Why poor agrifinance hits TZ

Mechanised farming is increasingly falling in Tanzania. PHOTO | FILE

What you need to know:

A Bank of Tanzania report has shown that the sector’s credit grew by 0.2 per cent during the second quarter of this year, from zero per cent during a similar quarter in 2016

Dar es Salaam. Credit growth has been lower than in agriculture than in other sectors.

That has been the trend despite agriculture’s high socioeconomic potential.

A Bank of Tanzania (BoT) bulletin has shown that the sector’s credit grew by 0.2 per cent during the second quarter of this year, from zero per cent during a similar quarter in 2016.

The sector, whose credit growth has never gone beyond six per cent, accounts for about 30 per cent of the economy, 67 per cent of the country’s employment and a quarter of exports earnings.

The share of agricultural credit to all major economic activities has also remained at seven per cent since last year, lower than personal loans, trade finance and manufacturing sector.

Personal loans and trade finance account for big chunk of credit issuance by banks.

The BoT monthly economic review for June indicated that the credit to agriculture grew by -4.3 in April this year.

In May the growth was -9.3 per cent. In May 2016, the sector’s credit grew at six per cent, which was the highest.

“The changing of an agricultural crop marketing policy and bad weather have torpedoed efforts of providing credit to agriculture,” banking credit expert Dominic Nombo told The Citizen yesterday.

He said the changing of agriculture crop marketing policy from individual buyers to co-operatives had reduced the number of borrowers from the sector. He said the government last year prohibited individual traders from buying commercial crops, leaving co-operative unions to do so.

“Previously, commercial banks used to lend to individuals crop buyers, but since they were prohibited from doing so, the number of borrowers has shrunk,” he said.

Since these potential borrowers were prohibited to buy crops directly from farmers, their ability to repay loans has substantially been affected, which increased more risks to banks balance sheets.

Most affected crops, which have had huge number of individual buyers were commercial, mainly tobacco, cashew nuts and cotton. Many farmers now sell their produce directly to co-operative.
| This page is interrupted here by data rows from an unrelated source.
@[simp] theorem captureUntilClaim_routes (l : LaneId) (din : List Bool) : (captureUntilClaim l din s).routes = s.routes := by
  rw [captureUntilClaim_eq]
@[simp] theorem captureUntilClaim_slots (l : LaneId) (din : List Bool) : (captureUntilClaim l din s).slots = s.slots := by
  rw [captureUntilClaim_eq]
@[simp] theorem captureUntilClaim_queues (l : LaneId) (din : List Bool) : (captureUntilClaim l din s).queues = s.queues := by
  rw [captureUntilClaim_eq]
@[simp] theorem captureUntilClaim_completion (l : LaneId) (din : List Bool) : (captureUntilClaim l din s).completion = s.completion := by
  rw [captureUntilClaim_eq]
@[simp] theorem captureUntilClaim_lanes (l : LaneId) (din : List Bool) : (captureUntilClaim l din s).lanes = s.lanes := by
  rw [captureUntilClaim_eq]
@[simp] theorem captureUntilClaim_freeCells (l : LaneId) (din : List Bool) : (captureUntilClaim l din s).freeCells = s.freeCells := by
  rw [captureUntilClaim_eq]
@[simp] theorem captureUntilClaim_flow (l : LaneId) (din : List Bool) : (captureUntilClaim l din s).flow = s.flow := by
  rw [captureUntilClaim_eq]
@[simp] theorem captureUntilClaim_receiver (l : LaneId) (din : List Bool) : (captureUntilClaim l din s).receiver = s.receiver := by
  rw [captureUntilClaim_eq]
@[simp] theorem captureUntilClaim_trans (l : LaneId) (din : List Bool) : (captureUntilClaim l din s).trans = s.trans := by
  rw [captureUntilClaim_eq]
@[simp] theorem captureUntilClaim_agent (l : LaneId) (din : List Bool) : (captureUntilClaim l din s).agent = s.agent := by
  rw [captureUntilClaim_eq]
@[simp] theorem captureUntilClaim_counters (l : LaneId) (din : List Bool) : (captureUntilClaim l din s).counters = s.counters := by
  rw [captureUntilClaim_eq]
@[simp] theorem captureUntilClaim_events (l : LaneId) (din : List Bool) : (captureUntilClaim l din s).events = s.events := by
  rw [captureUntilClaim_eq]
@[simp] theorem captureUntilClaim_pending (l : LaneId) (din : List Bool) : (captureUntilClaim l din s).pending = s.pending := by
  rw [captureUntilClaim_eq]
@[simp] theorem strayIfShifting_routes (l : LaneId) : (strayIfShifting l s).routes = s.routes := by
  rw [strayIfShifting_eq]
@[simp] theorem strayIfShifting_slots (l : LaneId) : (strayIfShifting l s).slots = s.slots := by
  rw [strayIfShifting_eq]
@[simp] theorem strayIfShifting_queues (l : LaneId) : (strayIfShifting l s).queues = s.queues := by
  rw [strayIfShifting_eq]
@[simp] theorem strayIfShifting_completion (l : LaneId) : (strayIfShifting l s).completion = s.completion := by
  rw [strayIfShifting_eq]
@[simp] theorem strayIfShifting_lanes (l : LaneId) : (strayIfShifting l s).lanes = s.lanes := by
  rw [strayIfShifting_eq]
@[simp] theorem strayIfShifting_freeCells (l : LaneId) : (strayIfShifting l s).freeCells = s.freeCells := by
  rw [strayIfShifting_eq]
@[simp] theorem strayIfShifting_flow (l : LaneId) : (strayIfShifting l s).flow = s.flow := by
  rw [strayIfShifting_eq]
@[simp] theorem strayIfShifting_receiver (l : LaneId) : (strayIfShifting l s).receiver = s.receiver := by
  rw [strayIfShifting_eq]
@[simp] theorem strayIfShifting_trans (l : LaneId) : (strayIfShifting l s).trans = s.trans := by
  rw [strayIfShifting_eq]
@[simp] theorem strayIfShifting_agent (l : LaneId) : (strayIfShifting l s).agent = s.agent := by
  rw [strayIfShifting_eq]
@[simp] theorem strayIfShifting_counters (l : LaneId) : (strayIfShifting l s).counters = s.counters := by
  rw [strayIfShifting_eq]
@[simp] theorem strayIfShifting_events (l : LaneId) : (strayIfShifting l s).events = s.events := by
  rw [strayIfShifting_eq]
@[simp] theorem strayIfShifting_pending (l : LaneId) : (strayIfShifting l s).pending = s.pending := by
  rw [strayIfShifting_eq]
“Loans repayment has been affected to a great extent because the abilities of borrowers were ruined as they are no longer doing crop businesses,” he said. “Banks core capital has dropped and risk on agrifinance now stands at 12-15 per cent.”

The other factor that has caused the shrinkage in agrifinance, according to another banker who did want to be mentioned, was last year’s unfavouable weather condition, especially in Lake, Western and Central zones.

“Drought hit most parts of the country last year.”